Is NSW migration open?
Yes. NSW has confirmed active invitation rounds for April 2026 — Subclass 190 in the week commencing 13 April and Subclass 491 Pathway 2 in the week commencing 27 April. Monthly 190 rounds are scheduled to continue through June 2026. The programme year ends 30 June 2026, after which fresh allocations open under the 2026–27 programme year beginning 1 July 2026.

Who are the top 3 countries migrating to Australia today?
India is currently the largest source of skilled migrants to Australia, consistently topping both the student visa and General Skilled Migration program statistics. China and the Philippines round out the top three — with Filipino nationals particularly prominent in healthcare and trades occupations, and Chinese nationals strongly represented in ICT and engineering skilled migration streams.
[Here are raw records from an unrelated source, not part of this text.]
-- ==== Sys2Proof/Machine/Load.lean ====
section
/-! DEFINITION. The load family (spec/42_load.md): the formatter and the meaning of LW. "The printed line is the only
effect of an LW word" (R162): no effective address, no memory read, no alignment check. -/

namespace Sys2Proof.Machine

/-- `format(Lw)` (R161): `lw r<rt>, <offset-decimal>(<base>)`, the base with no prefix (C4). -/
def formatLw (base rt : U8) (offset : U16) : Text :=
  lineText ['l', 'w'] [gprOperand rt, memOperand offset base]

/-- LW (R160, R161, R162). -/
def execLw (base rt : U8) (offset : U16) (s : State) : Host.Outcome State Fault Refusal :=
  .next (s.printLine (formatLw base rt offset))

end Sys2Proof.Machine
end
Disclaimer: This article is for general informational purposes only and does not constitute legal or migration advice. State nomination requirements, occupation lists, invitation dates, and allocation figures are subject to change without notice. Always verify current information with Investment NSW, the Department of Home Affairs, and the relevant state government portal before taking action. Consult a MARA-registered migration agent for advice specific to your individual profile and circumstances.